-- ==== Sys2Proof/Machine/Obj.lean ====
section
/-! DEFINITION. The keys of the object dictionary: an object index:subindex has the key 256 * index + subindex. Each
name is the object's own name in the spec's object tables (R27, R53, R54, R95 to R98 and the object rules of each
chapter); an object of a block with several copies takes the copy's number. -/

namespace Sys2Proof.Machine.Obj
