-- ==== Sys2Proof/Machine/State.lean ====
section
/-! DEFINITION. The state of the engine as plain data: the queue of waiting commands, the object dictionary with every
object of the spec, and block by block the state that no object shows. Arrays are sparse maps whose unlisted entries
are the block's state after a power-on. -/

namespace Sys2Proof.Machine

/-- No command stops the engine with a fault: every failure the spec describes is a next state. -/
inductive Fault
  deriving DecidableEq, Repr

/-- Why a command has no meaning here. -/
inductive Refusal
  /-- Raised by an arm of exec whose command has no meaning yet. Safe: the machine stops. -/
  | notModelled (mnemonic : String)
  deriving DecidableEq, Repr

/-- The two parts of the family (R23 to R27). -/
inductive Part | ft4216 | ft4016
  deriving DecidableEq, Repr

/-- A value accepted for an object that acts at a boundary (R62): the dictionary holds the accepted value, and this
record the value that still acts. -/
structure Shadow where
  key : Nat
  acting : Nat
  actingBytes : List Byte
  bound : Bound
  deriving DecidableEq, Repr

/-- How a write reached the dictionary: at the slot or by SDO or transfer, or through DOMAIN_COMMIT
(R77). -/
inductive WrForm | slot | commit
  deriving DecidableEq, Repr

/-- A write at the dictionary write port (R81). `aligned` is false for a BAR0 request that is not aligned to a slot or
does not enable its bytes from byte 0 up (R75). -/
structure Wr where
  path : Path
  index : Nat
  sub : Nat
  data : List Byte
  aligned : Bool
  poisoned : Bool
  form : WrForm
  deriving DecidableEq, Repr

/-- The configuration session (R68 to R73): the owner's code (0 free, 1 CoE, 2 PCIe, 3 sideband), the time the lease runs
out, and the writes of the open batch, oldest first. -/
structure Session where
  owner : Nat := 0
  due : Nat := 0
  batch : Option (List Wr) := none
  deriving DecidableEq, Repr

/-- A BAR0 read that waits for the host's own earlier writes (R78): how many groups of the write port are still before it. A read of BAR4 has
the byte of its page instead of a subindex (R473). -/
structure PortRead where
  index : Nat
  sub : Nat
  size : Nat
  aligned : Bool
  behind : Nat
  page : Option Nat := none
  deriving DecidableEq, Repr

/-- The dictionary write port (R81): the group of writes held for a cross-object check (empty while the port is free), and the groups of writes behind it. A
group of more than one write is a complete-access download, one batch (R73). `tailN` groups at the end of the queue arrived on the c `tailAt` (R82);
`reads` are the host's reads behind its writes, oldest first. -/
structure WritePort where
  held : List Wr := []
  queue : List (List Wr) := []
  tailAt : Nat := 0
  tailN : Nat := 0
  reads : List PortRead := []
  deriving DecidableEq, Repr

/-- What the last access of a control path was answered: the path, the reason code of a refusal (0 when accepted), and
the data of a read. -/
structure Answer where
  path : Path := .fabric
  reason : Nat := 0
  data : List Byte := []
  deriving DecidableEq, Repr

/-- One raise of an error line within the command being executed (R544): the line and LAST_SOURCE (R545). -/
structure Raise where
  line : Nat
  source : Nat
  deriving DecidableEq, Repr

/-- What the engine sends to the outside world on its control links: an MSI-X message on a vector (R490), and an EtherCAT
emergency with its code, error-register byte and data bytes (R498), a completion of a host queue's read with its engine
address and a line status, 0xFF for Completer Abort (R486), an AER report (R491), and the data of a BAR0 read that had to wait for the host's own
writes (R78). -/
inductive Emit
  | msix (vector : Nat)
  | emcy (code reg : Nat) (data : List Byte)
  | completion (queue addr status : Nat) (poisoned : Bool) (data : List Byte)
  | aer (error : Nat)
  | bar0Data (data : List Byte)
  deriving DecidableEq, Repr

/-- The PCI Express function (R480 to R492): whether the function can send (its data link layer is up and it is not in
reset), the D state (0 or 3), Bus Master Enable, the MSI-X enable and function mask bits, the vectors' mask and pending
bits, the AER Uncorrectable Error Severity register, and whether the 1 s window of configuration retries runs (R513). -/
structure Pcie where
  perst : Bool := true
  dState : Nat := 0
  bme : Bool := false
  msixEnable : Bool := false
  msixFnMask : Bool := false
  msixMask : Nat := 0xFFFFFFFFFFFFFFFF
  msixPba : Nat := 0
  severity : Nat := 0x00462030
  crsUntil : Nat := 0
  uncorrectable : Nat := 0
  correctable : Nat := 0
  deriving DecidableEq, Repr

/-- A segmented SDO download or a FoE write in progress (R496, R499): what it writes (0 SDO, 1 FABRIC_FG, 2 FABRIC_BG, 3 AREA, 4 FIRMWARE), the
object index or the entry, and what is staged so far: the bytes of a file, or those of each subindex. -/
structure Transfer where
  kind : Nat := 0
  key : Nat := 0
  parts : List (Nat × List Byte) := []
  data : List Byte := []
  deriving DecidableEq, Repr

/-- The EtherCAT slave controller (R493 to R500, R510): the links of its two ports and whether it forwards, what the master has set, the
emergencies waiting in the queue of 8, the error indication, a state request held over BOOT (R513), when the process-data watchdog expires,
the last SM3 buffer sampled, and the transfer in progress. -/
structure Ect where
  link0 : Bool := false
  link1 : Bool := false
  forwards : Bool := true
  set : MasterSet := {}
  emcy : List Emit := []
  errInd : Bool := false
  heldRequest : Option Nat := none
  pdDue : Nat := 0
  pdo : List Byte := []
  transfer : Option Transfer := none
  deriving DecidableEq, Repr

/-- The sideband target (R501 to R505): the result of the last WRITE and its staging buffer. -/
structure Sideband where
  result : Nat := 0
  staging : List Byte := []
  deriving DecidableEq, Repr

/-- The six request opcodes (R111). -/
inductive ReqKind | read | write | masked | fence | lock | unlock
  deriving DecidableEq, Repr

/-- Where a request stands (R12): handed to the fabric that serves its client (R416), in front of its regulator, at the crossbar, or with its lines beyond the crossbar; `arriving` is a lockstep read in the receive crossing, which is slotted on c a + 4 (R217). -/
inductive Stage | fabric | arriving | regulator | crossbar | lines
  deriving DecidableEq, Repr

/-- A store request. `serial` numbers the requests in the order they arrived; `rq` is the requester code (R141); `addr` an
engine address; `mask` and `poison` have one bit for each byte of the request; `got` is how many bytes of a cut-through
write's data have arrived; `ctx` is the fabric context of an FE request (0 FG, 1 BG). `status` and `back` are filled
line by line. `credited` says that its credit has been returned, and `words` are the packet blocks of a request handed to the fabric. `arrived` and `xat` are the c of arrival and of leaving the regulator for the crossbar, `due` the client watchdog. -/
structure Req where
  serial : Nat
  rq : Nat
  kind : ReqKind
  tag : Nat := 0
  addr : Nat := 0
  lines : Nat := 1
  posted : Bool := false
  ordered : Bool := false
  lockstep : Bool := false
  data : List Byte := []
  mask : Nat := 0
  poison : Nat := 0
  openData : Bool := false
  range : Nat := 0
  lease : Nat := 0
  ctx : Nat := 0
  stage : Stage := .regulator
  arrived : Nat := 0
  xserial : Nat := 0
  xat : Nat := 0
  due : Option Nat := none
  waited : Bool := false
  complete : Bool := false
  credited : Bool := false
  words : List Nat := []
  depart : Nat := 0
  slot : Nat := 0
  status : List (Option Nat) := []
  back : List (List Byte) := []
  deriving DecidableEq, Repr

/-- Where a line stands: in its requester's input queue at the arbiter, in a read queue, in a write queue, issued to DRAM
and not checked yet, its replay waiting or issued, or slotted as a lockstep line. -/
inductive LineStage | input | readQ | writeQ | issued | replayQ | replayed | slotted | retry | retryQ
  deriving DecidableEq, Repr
========================================
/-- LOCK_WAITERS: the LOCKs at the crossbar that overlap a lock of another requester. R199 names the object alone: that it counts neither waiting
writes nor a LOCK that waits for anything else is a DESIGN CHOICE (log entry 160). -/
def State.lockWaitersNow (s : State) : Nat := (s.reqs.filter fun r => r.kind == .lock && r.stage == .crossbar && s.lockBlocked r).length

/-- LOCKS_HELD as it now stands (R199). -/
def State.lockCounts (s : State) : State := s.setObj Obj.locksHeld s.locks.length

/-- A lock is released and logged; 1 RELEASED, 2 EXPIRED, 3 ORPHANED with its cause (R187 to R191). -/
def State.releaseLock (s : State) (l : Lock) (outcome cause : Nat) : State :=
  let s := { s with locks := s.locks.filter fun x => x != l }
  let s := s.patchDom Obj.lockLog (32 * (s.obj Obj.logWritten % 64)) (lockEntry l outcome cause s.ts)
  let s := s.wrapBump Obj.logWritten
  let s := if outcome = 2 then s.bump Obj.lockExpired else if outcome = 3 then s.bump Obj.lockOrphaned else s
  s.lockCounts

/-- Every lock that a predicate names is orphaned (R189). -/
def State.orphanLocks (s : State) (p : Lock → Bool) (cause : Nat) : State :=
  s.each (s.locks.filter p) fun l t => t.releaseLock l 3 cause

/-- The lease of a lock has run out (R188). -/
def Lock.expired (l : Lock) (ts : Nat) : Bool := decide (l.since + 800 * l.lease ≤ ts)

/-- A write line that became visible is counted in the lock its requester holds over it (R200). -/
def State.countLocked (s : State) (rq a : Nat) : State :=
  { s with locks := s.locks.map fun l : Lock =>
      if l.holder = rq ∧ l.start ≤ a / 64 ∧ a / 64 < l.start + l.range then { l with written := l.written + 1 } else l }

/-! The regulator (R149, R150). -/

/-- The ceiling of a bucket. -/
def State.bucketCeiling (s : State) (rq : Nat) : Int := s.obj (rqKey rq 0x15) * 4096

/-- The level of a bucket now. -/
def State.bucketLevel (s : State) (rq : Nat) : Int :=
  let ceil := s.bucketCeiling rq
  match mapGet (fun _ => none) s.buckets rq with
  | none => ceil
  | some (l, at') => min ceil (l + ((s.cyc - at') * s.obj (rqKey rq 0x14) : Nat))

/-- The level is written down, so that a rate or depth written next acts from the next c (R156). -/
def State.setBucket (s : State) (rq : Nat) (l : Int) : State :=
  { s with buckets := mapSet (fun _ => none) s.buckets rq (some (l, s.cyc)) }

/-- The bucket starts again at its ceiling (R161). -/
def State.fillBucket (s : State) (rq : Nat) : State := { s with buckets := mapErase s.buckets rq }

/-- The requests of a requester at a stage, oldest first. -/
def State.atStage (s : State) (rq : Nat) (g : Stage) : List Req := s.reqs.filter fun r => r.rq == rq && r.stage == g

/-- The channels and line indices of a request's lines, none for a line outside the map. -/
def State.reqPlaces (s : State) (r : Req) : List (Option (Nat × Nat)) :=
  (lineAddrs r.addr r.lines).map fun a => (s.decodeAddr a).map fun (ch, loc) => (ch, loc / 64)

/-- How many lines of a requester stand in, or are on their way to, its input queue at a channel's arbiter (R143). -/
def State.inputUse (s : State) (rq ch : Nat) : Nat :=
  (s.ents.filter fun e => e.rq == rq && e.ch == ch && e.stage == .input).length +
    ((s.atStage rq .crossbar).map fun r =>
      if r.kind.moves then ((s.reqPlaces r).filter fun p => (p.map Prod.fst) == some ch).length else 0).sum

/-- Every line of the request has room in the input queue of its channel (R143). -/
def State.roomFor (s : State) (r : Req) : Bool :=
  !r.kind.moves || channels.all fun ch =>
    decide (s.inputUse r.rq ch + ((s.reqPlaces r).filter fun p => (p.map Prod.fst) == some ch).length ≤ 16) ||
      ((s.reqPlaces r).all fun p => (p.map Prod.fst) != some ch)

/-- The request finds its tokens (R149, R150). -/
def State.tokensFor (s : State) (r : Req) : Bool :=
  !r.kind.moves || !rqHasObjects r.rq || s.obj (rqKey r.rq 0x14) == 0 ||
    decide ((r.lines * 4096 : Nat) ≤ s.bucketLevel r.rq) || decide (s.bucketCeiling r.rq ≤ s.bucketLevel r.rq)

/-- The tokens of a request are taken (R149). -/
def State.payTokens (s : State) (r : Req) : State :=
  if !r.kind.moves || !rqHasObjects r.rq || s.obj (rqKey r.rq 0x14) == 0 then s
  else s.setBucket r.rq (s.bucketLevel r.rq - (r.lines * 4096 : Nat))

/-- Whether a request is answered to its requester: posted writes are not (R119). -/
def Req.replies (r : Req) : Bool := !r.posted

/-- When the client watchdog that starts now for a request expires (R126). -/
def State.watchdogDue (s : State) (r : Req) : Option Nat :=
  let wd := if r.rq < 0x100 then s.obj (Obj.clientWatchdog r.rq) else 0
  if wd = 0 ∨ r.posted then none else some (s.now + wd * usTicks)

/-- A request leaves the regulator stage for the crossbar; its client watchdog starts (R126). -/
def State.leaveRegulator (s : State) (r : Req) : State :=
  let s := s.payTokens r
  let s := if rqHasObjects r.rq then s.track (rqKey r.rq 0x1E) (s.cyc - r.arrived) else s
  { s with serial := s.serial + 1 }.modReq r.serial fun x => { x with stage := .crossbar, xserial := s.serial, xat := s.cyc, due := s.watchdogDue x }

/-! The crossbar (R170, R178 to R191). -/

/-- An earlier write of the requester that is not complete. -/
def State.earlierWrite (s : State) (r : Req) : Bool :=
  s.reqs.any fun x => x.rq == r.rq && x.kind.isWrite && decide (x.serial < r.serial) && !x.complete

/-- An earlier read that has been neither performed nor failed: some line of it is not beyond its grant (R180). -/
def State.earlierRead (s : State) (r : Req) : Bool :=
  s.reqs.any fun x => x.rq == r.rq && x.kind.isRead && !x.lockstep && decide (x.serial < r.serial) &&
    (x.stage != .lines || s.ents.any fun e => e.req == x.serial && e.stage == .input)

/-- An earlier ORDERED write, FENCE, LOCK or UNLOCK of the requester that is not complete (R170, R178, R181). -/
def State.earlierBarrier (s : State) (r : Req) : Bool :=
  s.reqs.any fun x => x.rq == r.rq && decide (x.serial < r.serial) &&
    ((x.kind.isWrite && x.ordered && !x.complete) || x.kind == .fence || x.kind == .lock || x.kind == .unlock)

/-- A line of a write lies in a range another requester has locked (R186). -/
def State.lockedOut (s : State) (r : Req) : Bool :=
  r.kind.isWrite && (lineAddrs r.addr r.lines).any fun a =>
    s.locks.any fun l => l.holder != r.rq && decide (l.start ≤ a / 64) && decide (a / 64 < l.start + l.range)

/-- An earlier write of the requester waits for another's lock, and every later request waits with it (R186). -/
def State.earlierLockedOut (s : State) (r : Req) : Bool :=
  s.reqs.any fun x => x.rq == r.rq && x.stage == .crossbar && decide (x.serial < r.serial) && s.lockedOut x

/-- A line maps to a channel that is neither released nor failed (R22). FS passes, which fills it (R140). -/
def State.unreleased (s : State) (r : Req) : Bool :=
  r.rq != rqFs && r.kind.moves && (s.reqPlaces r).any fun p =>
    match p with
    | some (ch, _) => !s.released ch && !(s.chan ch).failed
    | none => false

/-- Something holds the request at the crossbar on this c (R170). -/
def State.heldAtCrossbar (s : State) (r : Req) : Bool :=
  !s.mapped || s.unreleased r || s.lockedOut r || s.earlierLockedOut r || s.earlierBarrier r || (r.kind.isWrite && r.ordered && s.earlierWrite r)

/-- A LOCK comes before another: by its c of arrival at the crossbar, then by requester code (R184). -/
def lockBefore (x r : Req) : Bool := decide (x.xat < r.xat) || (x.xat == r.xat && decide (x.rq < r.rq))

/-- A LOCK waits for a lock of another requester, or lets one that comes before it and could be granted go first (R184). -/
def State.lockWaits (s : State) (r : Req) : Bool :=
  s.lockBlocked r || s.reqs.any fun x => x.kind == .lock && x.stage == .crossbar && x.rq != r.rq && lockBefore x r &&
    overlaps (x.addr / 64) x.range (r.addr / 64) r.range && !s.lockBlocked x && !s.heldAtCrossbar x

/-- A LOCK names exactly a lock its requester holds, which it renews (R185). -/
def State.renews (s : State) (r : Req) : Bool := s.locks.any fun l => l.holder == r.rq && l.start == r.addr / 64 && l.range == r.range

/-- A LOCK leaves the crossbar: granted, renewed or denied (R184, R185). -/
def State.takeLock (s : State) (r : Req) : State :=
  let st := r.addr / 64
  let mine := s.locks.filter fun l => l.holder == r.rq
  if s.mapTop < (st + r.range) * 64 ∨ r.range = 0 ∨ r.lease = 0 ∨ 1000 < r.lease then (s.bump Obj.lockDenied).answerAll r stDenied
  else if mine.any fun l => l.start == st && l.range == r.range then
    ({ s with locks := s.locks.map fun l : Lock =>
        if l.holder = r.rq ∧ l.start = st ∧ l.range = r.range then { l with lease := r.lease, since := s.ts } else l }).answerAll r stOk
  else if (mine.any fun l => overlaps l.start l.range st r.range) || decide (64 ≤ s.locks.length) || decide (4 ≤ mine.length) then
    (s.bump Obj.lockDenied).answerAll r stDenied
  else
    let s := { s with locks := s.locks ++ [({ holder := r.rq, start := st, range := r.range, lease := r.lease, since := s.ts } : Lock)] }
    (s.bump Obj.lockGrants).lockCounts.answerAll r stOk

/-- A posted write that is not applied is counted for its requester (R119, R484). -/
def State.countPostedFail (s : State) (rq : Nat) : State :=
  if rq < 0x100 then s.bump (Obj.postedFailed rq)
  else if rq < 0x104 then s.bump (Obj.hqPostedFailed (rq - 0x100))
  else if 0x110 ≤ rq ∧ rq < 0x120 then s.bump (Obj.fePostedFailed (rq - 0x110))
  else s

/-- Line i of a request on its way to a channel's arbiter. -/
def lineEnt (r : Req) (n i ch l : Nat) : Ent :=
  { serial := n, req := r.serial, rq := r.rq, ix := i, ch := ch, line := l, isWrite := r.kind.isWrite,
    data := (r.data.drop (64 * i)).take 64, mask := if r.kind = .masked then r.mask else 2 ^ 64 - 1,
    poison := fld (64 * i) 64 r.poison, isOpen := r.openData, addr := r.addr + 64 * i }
========================================
**WHAT YOU HAVE TO DO**
Reproduce the lines above, beginning at the line with "path : Path := .fabric" and stopping after the line with "msixMask : Nat := 0xFFFFFFFFFFFFFFFF", exactly as they are.

**YOUR RESPONSE**
  path : Path := .fabric
  reason : Nat := 0
  data : List Byte := []
  deriving DecidableEq, Repr

/-- One raise of an error line within the command being executed (R544): the line and LAST_SOURCE (R545). -/
structure Raise where
  line : Nat
  source : Nat
  deriving DecidableEq, Repr

/-- What the engine sends to the outside world on its control links: an MSI-X message on a vector (R490), and an EtherCAT
emergency with its code, error-register byte and data bytes (R498), a completion of a host queue's read with its engine
address and a line status, 0xFF for Completer Abort (R486), an AER report (R491), and the data of a BAR0 read that had to wait for the host's own
writes (R78). -/
inductive Emit
  | msix (vector : Nat)
  | emcy (code reg : Nat) (data : List Byte)
  | completion (queue addr status : Nat) (poisoned : Bool) (data : List Byte)
  | aer (error : Nat)
  | bar0Data (data : List Byte)
  deriving DecidableEq, Repr

/-- The PCI Express function (R480 to R492): whether the function can send (its data link layer is up and it is not in
reset), the D state (0 or 3), Bus Master Enable, the MSI-X enable and function mask bits, the vectors' mask and pending
bits, the AER Uncorrectable Error Severity register, and whether the 1 s window of configuration retries runs (R513). -/
structure Pcie where
  perst : Bool := true
  dState : Nat := 0
  bme : Bool := false
  msixEnable : Bool := false
  msixFnMask : Bool := false
  msixMask : Nat := 0xFFFFFFFFFFFFFFFF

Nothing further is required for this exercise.